/-- Lane registers an instruction names directly (Table 3.6 and the instructions' own sections). -/
def regUse : Instr → RegUse
  | .nop => noRegs
  | .iadd o => ⟨[(o.a, 1), (o.b, 1)], [], put o.nw o.d 1⟩
  | .isub o => ⟨[(o.a, 1), (o.b, 1)], [], put o.nw o.d 1⟩
  | .imul o => ⟨[(o.a, 1), (o.b, 1)], [], put o.nw o.d 1⟩
  | .imulh o => ⟨[(o.a, 1), (o.b, 1)], [], put o.nw o.d 1⟩
  | .imulhu o => ⟨[(o.a, 1), (o.b, 1)], [], put o.nw o.d 1⟩
  | .imin o => ⟨[(o.a, 1), (o.b, 1)], [], put o.nw o.d 1⟩
  | .iminu o => ⟨[(o.a, 1), (o.b, 1)], [], put o.nw o.d 1⟩
  | .imax o => ⟨[(o.a, 1), (o.b, 1)], [], put o.nw o.d 1⟩
  | .imaxu o => ⟨[(o.a, 1), (o.b, 1)], [], put o.nw o.d 1⟩
  | .iabs o => ⟨[(o.a, 1)], [], put o.nw o.d 1⟩
  | .and o => ⟨[(o.a, 1), (o.b, 1)], [], put o.nw o.d 1⟩
  | .or o => ⟨[(o.a, 1), (o.b, 1)], [], put o.nw o.d 1⟩
  | .xor o => ⟨[(o.a, 1), (o.b, 1)], [], put o.nw o.d 1⟩
  | .shl o => ⟨[(o.a, 1), (o.b, 1)], [], put o.nw o.d 1⟩
  | .shr o => ⟨[(o.a, 1), (o.b, 1)], [], put o.nw o.d 1⟩
  | .sar o => ⟨[(o.a, 1), (o.b, 1)], [], put o.nw o.d 1⟩
  | .rotl o => ⟨[(o.a, 1), (o.b, 1)], [], put o.nw o.d 1⟩
  | .popc o => ⟨[(o.a, 1)], [], put o.nw o.d 1⟩
  | .clz o => ⟨[(o.a, 1)], [], put o.nw o.d 1⟩
  | .brev o => ⟨[(o.a, 1)], [], put o.nw o.d 1⟩
  | .iadds o => ⟨[(o.a, 1), (o.b, 1)], [], put o.nw o.d 1⟩
  | .isubs o => ⟨[(o.a, 1), (o.b, 1)], [], put o.nw o.d 1⟩
  | .iadd64 o => ⟨[(o.a, 2), (o.b, 2)], [], put o.nw o.d 2⟩
  | .isub64 o => ⟨[(o.a, 2), (o.b, 2)], [], put o.nw o.d 2⟩
  | .mov o => ⟨[(o.a, 1)], [], put o.nw o.d 1⟩
  | .mov64 o => ⟨[(o.a, 2)], [], put o.nw o.d 2⟩
  | .icmp o => ⟨[(o.a, 1), (o.b, 1)], [], []⟩
  | .icmp64 o => ⟨[(o.a, 2), (o.b, 2)], [], []⟩
  | .fcmp o => ⟨[(o.a, 1), (o.b, 1)], [], []⟩
  | .dcmp o => ⟨[(o.a, 2), (o.b, 2)], [], []⟩
  | .pand _ => noRegs
  | .por _ => noRegs
  | .pxor _ => noRegs
  | .pandn _ => noRegs
  | .pget o => ⟨[], [], put o.nw o.d 1⟩
  | .pset o => ⟨[(o.a, 1)], [], []⟩
  | .fadd o => ⟨[(o.a, 1), (o.b, 1)], [], put o.nw o.d 1⟩
  | .fsub o => ⟨[(o.a, 1), (o.b, 1)], [], put o.nw o.d 1⟩
  | .fmul o => ⟨[(o.a, 1), (o.b, 1)], [], put o.nw o.d 1⟩
  | .fmin o => ⟨[(o.a, 1), (o.b, 1)], [], put o.nw o.d 1⟩
  | .fmax o => ⟨[(o.a, 1), (o.b, 1)], [], put o.nw o.d 1⟩
  | .fabs o => ⟨[(o.a, 1)], [], put o.nw o.d 1⟩
  | .fneg o => ⟨[(o.a, 1)], [], put o.nw o.d 1⟩
  | .fsat o => ⟨[(o.a, 1)], [], put o.nw o.d 1⟩
  | .dadd o => ⟨[(o.a, 2), (o.b, 2)], [], put o.nw o.d 2⟩
  | .dsub o => ⟨[(o.a, 2), (o.b, 2)], [], put o.nw o.d 2⟩
  | .dmul o => ⟨[(o.a, 2), (o.b, 2)], [], put o.nw o.d 2⟩
  | .dmin o => ⟨[(o.a, 2), (o.b, 2)], [], put o.nw o.d 2⟩
  | .dmax o => ⟨[(o.a, 2), (o.b, 2)], [], put o.nw o.d 2⟩
  | .dabs o => ⟨[(o.a, 2)], [], put o.nw o.d 2⟩
  | .dneg o => ⟨[(o.a, 2)], [], put o.nw o.d 2⟩
  | .hadd2 o => ⟨[(o.a, 1), (o.b, 1)], [], put o.nw o.d 1⟩
  | .hmul2 o => ⟨[(o.a, 1), (o.b, 1)], [], put o.nw o.d 1⟩
  | .hmin2 o => ⟨[(o.a, 1), (o.b, 1)], [], put o.nw o.d 1⟩
  | .hmax2 o => ⟨[(o.a, 1), (o.b, 1)], [], put o.nw o.d 1⟩
  | .badd2 o => ⟨[(o.a, 1), (o.b, 1)], [], put o.nw o.d 1⟩
  | .bmul2 o => ⟨[(o.a, 1), (o.b, 1)], [], put o.nw o.d 1⟩
  | .bmin2 o => ⟨[(o.a, 1), (o.b, 1)], [], put o.nw o.d 1⟩
  | .bmax2 o => ⟨[(o.a, 1), (o.b, 1)], [], put o.nw o.d 1⟩
  | .frcp o => ⟨[(o.a, 1)], [], put o.nw o.d 1⟩
  | .frsq o => ⟨[(o.a, 1)], [], put o.nw o.d 1⟩
  | .fsqrt o => ⟨[(o.a, 1)], [], put o.nw o.d 1⟩
  | .fexp2 o => ⟨[(o.a, 1)], [], put o.nw o.d 1⟩
  | .flog2 o => ⟨[(o.a, 1)], [], put o.nw o.d 1⟩
  | .fsin o => ⟨[(o.a, 1)], [], put o.nw o.d 1⟩
  | .fcos o => ⟨[(o.a, 1)], [], put o.nw o.d 1⟩
  | .ftanh o => ⟨[(o.a, 1)], [], put o.nw o.d 1⟩
  | .aadd _ => noRegs
  | .asub _ => noRegs
  | .amov _ => noRegs
  | .aset o => ⟨[(o.a, 1)], [], []⟩
  | .ashl _ => noRegs
  | .amul _ => noRegs
  | .shfl o => ⟨[(o.a, 1), (o.b, 1)], [], put o.nw o.d 1⟩
  | .xbar o => ⟨[(o.a, 1)], [], put o.nw o.d 1⟩
  | .vany o => ⟨[(o.a, 1)], [], []⟩
  | .vall o => ⟨[(o.a, 1)], [], []⟩
  | .ballot o => ⟨[(o.a, 1)], [], put o.nw o.d 1⟩
  | .br _ => noRegs
  | .call _ => noRegs
  | .ret _ => noRegs
  | .jmpr o => ⟨[(o.a, 2)], [], []⟩
  | .exit _ => noRegs
  | .brk _ => noRegs
  | .trap _ => noRegs
  | .yield _ => noRegs
  | .xwin o => ⟨[(o.a, 1), (o.b, 1)], [], []⟩
  | .xset o => ⟨[(o.a, 1)], [], []⟩
  | .xput o => ⟨[(o.a, 1)], [], [(0, 128)]⟩
  | .bar _ => noRegs
  | .clkr o => ⟨[], [], put o.nw o.d 2⟩
  | .ffus o => ⟨[(o.a, 1), (o.b, 1), (o.c, 1)], [], put o.nw o.d 1⟩
  | .dfus o => ⟨[(o.a, 2), (o.b, 2), (o.c, 2)], [], put o.nw o.d 2⟩
  | .hfus2 o => ⟨[(o.a, 1), (o.b, 1), (o.c, 1)], [], put o.nw o.d 1⟩
  | .bfus2 o => ⟨[(o.a, 1), (o.b, 1), (o.c, 1)], [], put o.nw o.d 1⟩
  | .imad o => ⟨[(o.a, 1), (o.b, 1), (o.c, 1)], [], put o.nw o.d 1⟩
  | .sel o => ⟨[(o.a, 1), (o.b, 1)], [], put o.nw o.d 1⟩
  | .bfx o => ⟨[(o.a, 1), (o.c, 1)], [], put o.nw o.d 1⟩
  | .bfi o => ⟨[(o.a, 1), (o.b, 1), (o.c, 1)], [], put o.nw o.d 1⟩
  | .cvt o => ⟨(o.a, regs64 o.fromF) :: (if o.rm = 5 then [(o.c, 1)] else []), [], put o.nw o.d (regs64 o.toF)⟩
  | .movi o => ⟨[], [], put o.nw o.d 1⟩
  | .iaddi o => ⟨[(o.a, 1)], [], put o.nw o.d 1⟩
  | .amovi _ => noRegs
  | .aaddi _ => noRegs
  | .amuli _ => noRegs
  | .rnd o => ⟨[(o.a, 2), (o.b, 1), (o.c, 1)], [], put o.nw o.d 1⟩
  | .ld o => ⟨[(o.off, 1)], [], [(o.d.toNat, spanRegs o.size)]⟩
  | .st o => ⟨[(o.off, 1)], [(o.d.toNat, spanRegs o.size)], []⟩
  | .pref o => ⟨[(o.off, 1)], [], []⟩
  | .atom o => ⟨[(o.off, 1)], [(o.d.toNat, atomSpan o.am o.size)], [(o.d.toNat, if o.size = 3 then 2 else 1)]⟩
  | .red o => ⟨[(o.off, 1)], [(o.d.toNat, atomSpan o.am o.size)], []⟩
  | .swinit o => ⟨[(o.off, 1)], [(o.d.toNat, 1)], []⟩
  | .swadd o => ⟨[(o.off, 1)], [(o.d.toNat, 1)], []⟩
  | .swwait o => ⟨[(o.off, 1)], [(o.d.toNat, 1)], [(o.d.toNat, 1)]⟩
  | .loadArrival _ => noRegs
  | .storeCompletion _ => noRegs
  | .atomicCompletion _ => noRegs
  | .syncWordPieceArrival _ _ => noRegs
  | .engCopy o => ⟨[(o.a, 2), (o.b, 2)], [], if o.reply then [(o.d.toNat, 1)] else []⟩
  | .engCopy2d o => ⟨[(o.a, 2), (o.b, 2)], [], if o.reply then [(o.d.toNat, 1)] else []⟩
  | .engGather o => ⟨[(o.a, 2), (o.b, 2)], [], if o.reply then [(o.d.toNat, 1)] else []⟩
  | .engScatter o => ⟨[(o.a, 2), (o.b, 2)], [], if o.reply then [(o.d.toNat, 1)] else []⟩
  | .engFill o => ⟨[(o.a, 2), (o.b, 2)], [], if o.reply then [(o.d.toNat, 1)] else []⟩
  | .engAllred o => ⟨[(o.a, 2), (o.b, 2)], [], if o.reply then [(o.d.toNat, 1)] else []⟩
  | .engBcast o => ⟨[(o.a, 2), (o.b, 2)], [], if o.reply then [(o.d.toNat, 1)] else []⟩
  | .engRtrace o => ⟨[(o.a, 2), (o.b, 2)], [], if o.reply then [(o.d.toNat, 1)] else []⟩
  | .engRany o => ⟨[(o.a, 2), (o.b, 2)], [], if o.reply then [(o.d.toNat, 1)] else []⟩
  | .engRlaunch o => ⟨[(o.a, 2), (o.b, 2)], [], if o.reply then [(o.d.toNat, 1)] else []⟩
  | .engBquery o => ⟨[(o.a, 2), (o.b, 2)], [], if o.reply then [(o.d.toNat, 1)] else []⟩
  | .engBrefit o => ⟨[(o.a, 2), (o.b, 2)], [], if o.reply then [(o.d.toNat, 1)] else []⟩
  | .engineOperationCompletion _ => noRegs
  | .mclaim _ => noRegs
  | .mrel _ => noRegs
  | .mld _ => noRegs
  | .mst _ => noRegs
  | .mzero _ => noRegs
  | .mhdrFmt _ => noRegs
  | .mhdrKey _ => noRegs
  | .mhdrWc _ => noRegs
  | .mhdrSofs _ => noRegs
  | .mhdrSt _ => noRegs
  | .mmul _ => noRegs
  | .madd _ => noRegs
  | .msub _ => noRegs
  | .mscale _ => noRegs
  | .mtrn _ => noRegs
  | .mrecomp _ => noRegs
  | .mdense _ => noRegs
  | .mrank _ => noRegs
  | .mnorm _ => noRegs
  | .mma _ => noRegs
  | .zld _ => noRegs
  | .zst _ => noRegs
  | .zcvt _ => noRegs
  | .zzero _ => noRegs
  | .matrixCommandStart _ => noRegs
  | .matrixCommandCompletion _ => noRegs
  | .spawn o => ⟨[(o.b, 2)], [], if o.tx.getLsbD 1 then [(o.d.toNat, 1)] else []⟩
  | .await _ => noRegs
  | .phase _ => noRegs
  | .fnew o => ⟨[(o.b, 1)], [], []⟩
  | .fput o => ⟨[(o.b, 2)], [], []⟩
  | .fget o => ⟨[], [], [(o.d.toNat, 2)]⟩
  | .adoptedPhaseEnd _ => noRegs
  | .lacq _ => noRegs
  | .lrel _ => noRegs
  | .qput o => ⟨[], [(o.d.toNat, 4)], []⟩
  | .qget o => ⟨[], [], [(o.d.toNat, 4)]⟩
  | .dcdec _ => noRegs
  | .tktake _ => noRegs
  | .tkwait o => ⟨[(o.b, 1)], [], []⟩
  | .tself o => ⟨[], [], [(o.d.toNat, 1)]⟩
  | .ticketAutomaticTake _ _ => noRegs
  | .deterministicCommit _ => noRegs
  | .temit o => ⟨[(o.b, 2)], [], []⟩
  | .mvtx o => ⟨[(o.b, 1)], [(o.d.toNat, 4 + o.tx.toNat % 16)], []⟩
  | .mprim o => ⟨[(o.b, 1)], [(o.d.toNat, 1)], []⟩
  | .mend o => ⟨[(o.b, 2)], [], []⟩
  | .meshletBinning _ => noRegs
  | .sinfo o => ⟨[(o.b, 1)], [], [(o.d.toNat, 1)]⟩
  | .tcomb o => ⟨[(o.b, 1)], [(o.d.toNat, 2)], []⟩
  | .tdone o => ⟨[], [], [(o.d.toNat, 1)]⟩
  | .ctlr o => ⟨[], [], [(o.d.toNat, 1)]⟩
  | .ctlw o => ⟨[(o.b, 1)], [], []⟩
  | .segw _ => noRegs
  | .xbld _ => noRegs
  | .perfr o => ⟨[], [], [(o.d.toNat, 2)]⟩
  | .sret _ => noRegs
  | .clauseFetch _ _ => noRegs
  | .clauseIssue _ _ => noRegs
  | .reconvergence _ => noRegs
  | .hostFaultRecord _ => noRegs
  | .replay _ _ => noRegs
  | .kill _ _ => noRegs
  | .groupDispatch _ => noRegs
  | .steal _ => noRegs
  | .groupRetirement _ => noRegs
  | .preemption _ => noRegs
  | .preemptionResume _ => noRegs
  | .hostEnqueue _ _ _ => noRegs
  | .skidderRefill _ _ => noRegs
  | .hostMemoryRead _ _ _ => noRegs
  | .hostMemoryWrite _ _ _ => noRegs
  | .hostRegisterWrite _ _ => noRegs
  | .gazeWrite _ _ => noRegs
  | .capabilityExchange _ => noRegs
  | .invalidateWindowPiece _ _ _ _ _ => noRegs
  | .invalidateRange _ _ => noRegs
  | .invalidateAsid _ _ => noRegs
  | .invalidatePartition _ _ => noRegs
  | .l2placeWrite _ => noRegs
  | .l2placeDrainDone => noRegs
  | .l2LineMigration _ _ => noRegs
  | .flumeWriteback _ => noRegs
  | .pstateWrite _ => noRegs
  | .pstateChangeDone => noRegs
  | .cgateWrite _ => noRegs
  | .clusterGated _ => noRegs
  | .partitionEnable _ _ => noRegs
  | .partitionEnableCheckDone _ => noRegs
  | .partitionDisable _ _ => noRegs
  | .pcselWrite _ _ => noRegs
  | .displayEnable _ _ => noRegs
  | .linkTrainingDone _ _ => noRegs
  | .recoveryPoint _ _ => noRegs
  | .rollback _ _ => noRegs
  | .attestationRequest _ _ => noRegs
  | .measurementExtend _ _ _ => noRegs
  | .coldReset => noRegs
  | .thermalTrip _ => noRegs
  | .powerAboveCap _ => noRegs
  | .deviceFatal _ => noRegs
  | .stripStart _ _ => noRegs
  | .tileReconstructionEnqueue _ _ _ => noRegs
  | .stripDeadline _ => noRegs
  | .frameScanoutStart _ => noRegs
  | .scanoutLine _ => noRegs
  | .tcombCompletion _ => noRegs
  | .tdoneCompletion _ => noRegs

**Work to be completed**
In the listing above, find each line where "atomSpan" occurs and copy it.

**Output of the exercise**
  | .atom o => ⟨[(o.off, 1)], [(o.d.toNat, atomSpan o.am o.size)], [(o.d.toNat, if o.size = 3 then 2 else 1)]⟩
  | .red o => ⟨[(o.off, 1)], [(o.d.toNat, atomSpan o.am o.size)], []⟩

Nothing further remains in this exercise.